#### Stored items

====================

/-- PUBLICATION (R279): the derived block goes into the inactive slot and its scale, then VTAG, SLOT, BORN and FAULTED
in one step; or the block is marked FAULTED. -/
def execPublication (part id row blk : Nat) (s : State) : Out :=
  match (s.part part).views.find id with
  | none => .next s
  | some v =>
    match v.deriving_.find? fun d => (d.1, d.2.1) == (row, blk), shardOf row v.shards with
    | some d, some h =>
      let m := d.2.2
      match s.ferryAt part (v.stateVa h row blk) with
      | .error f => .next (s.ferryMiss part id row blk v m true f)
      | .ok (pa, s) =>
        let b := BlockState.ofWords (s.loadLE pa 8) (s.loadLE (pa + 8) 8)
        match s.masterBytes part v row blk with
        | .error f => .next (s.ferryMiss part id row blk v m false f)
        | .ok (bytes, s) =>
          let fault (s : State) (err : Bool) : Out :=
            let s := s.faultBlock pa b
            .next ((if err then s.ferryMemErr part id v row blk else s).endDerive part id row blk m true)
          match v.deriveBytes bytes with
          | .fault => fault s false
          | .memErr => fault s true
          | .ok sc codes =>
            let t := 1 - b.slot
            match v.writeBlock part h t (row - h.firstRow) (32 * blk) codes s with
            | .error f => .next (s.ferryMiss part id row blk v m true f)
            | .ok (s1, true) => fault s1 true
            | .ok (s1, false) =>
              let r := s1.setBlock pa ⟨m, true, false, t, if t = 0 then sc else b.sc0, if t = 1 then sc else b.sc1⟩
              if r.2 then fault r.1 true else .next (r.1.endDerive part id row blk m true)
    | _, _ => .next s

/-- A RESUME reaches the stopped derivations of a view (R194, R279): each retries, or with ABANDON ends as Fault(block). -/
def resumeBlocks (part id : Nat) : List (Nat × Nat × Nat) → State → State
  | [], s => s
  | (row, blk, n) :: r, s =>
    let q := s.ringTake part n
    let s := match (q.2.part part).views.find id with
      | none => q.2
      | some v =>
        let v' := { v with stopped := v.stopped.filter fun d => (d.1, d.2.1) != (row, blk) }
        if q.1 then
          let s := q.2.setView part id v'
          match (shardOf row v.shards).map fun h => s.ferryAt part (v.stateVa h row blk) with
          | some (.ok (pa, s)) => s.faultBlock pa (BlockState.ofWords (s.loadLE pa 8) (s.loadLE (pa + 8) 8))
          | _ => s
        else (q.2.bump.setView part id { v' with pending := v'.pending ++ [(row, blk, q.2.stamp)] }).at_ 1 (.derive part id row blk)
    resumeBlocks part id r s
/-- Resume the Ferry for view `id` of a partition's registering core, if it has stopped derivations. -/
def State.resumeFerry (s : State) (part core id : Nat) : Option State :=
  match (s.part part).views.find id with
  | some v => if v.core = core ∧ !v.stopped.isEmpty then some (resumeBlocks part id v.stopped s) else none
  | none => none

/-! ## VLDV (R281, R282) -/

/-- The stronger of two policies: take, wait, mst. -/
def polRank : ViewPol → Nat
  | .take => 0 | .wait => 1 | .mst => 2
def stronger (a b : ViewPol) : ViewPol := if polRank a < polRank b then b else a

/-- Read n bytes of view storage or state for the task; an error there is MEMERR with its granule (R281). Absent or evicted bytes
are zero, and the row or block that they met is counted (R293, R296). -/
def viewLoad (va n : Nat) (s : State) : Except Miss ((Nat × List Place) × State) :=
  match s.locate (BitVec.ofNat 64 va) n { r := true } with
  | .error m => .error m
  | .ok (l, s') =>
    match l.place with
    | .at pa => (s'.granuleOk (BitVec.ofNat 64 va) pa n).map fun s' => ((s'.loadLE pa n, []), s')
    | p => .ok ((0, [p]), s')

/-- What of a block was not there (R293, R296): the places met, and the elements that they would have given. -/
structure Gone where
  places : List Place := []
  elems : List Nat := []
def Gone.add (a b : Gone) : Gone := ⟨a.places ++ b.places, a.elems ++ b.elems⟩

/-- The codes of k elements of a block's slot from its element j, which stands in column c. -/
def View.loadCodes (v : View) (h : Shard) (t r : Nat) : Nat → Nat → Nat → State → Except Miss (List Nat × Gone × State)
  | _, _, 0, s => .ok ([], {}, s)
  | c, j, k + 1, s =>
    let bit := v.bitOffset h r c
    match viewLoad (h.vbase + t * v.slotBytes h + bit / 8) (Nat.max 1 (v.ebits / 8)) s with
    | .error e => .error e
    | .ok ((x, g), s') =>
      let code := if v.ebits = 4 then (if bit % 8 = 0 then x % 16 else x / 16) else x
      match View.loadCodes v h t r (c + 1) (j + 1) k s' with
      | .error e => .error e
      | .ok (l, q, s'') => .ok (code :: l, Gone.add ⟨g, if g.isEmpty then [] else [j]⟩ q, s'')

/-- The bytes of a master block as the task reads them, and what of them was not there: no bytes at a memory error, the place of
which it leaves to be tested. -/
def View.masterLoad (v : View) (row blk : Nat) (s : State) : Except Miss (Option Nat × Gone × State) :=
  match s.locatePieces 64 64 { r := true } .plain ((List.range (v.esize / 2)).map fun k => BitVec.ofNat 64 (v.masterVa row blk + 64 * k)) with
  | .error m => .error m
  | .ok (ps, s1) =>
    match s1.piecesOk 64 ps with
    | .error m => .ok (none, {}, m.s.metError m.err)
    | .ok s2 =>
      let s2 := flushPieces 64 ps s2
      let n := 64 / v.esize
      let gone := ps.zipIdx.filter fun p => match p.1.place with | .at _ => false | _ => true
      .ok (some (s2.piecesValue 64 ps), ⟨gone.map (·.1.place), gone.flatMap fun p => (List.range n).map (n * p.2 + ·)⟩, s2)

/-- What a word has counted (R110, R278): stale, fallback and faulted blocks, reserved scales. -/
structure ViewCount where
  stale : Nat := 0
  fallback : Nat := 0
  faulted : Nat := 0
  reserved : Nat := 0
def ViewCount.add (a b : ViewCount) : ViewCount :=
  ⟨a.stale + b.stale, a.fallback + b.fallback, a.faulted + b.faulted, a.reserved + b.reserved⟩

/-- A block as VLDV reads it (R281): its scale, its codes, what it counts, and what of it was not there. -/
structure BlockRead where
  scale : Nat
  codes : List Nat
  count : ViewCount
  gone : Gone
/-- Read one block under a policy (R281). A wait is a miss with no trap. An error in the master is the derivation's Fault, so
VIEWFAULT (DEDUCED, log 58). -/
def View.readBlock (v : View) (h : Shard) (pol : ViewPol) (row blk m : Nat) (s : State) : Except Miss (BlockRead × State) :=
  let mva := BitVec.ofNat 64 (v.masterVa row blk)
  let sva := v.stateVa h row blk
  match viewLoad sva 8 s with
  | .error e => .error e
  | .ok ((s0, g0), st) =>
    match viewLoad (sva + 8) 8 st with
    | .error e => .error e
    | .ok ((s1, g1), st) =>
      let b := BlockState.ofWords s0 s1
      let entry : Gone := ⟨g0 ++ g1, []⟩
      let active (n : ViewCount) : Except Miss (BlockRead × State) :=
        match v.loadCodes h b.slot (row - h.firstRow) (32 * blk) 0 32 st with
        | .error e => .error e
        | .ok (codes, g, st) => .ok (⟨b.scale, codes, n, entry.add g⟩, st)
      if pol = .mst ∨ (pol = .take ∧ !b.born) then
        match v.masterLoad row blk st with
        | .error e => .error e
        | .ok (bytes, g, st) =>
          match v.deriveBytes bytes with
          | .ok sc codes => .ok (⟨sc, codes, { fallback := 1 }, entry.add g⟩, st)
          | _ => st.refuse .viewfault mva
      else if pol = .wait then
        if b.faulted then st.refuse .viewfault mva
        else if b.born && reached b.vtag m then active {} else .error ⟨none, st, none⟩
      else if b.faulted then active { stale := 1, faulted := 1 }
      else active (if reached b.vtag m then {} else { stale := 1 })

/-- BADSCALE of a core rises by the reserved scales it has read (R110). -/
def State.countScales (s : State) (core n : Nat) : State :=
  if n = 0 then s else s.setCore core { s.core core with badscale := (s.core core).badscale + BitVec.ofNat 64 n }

====================

#### What is needed
All lines above between those holding "reserved : Nat := 0" and "((s0, g0), st) =>", inclusive, must be set down unchanged, and no other line may be included.

#### Completed exercise
  reserved : Nat := 0
def ViewCount.add (a b : ViewCount) : ViewCount :=
  ⟨a.stale + b.stale, a.fallback + b.fallback, a.faulted + b.faulted, a.reserved + b.reserved⟩

/-- A block as VLDV reads it (R281): its scale, its codes, what it counts, and what of it was not there. -/
structure BlockRead where
  scale : Nat
  codes : List Nat
  count : ViewCount
  gone : Gone
/-- Read one block under a policy (R281). A wait is a miss with no trap. An error in the master is the derivation's Fault, so
VIEWFAULT (DEDUCED, log 58). -/
def View.readBlock (v : View) (h : Shard) (pol : ViewPol) (row blk m : Nat) (s : State) : Except Miss (BlockRead × State) :=
  let mva := BitVec.ofNat 64 (v.masterVa row blk)
  let sva := v.stateVa h row blk
  match viewLoad sva 8 s with
  | .error e => .error e
  | .ok ((s0, g0), st) =>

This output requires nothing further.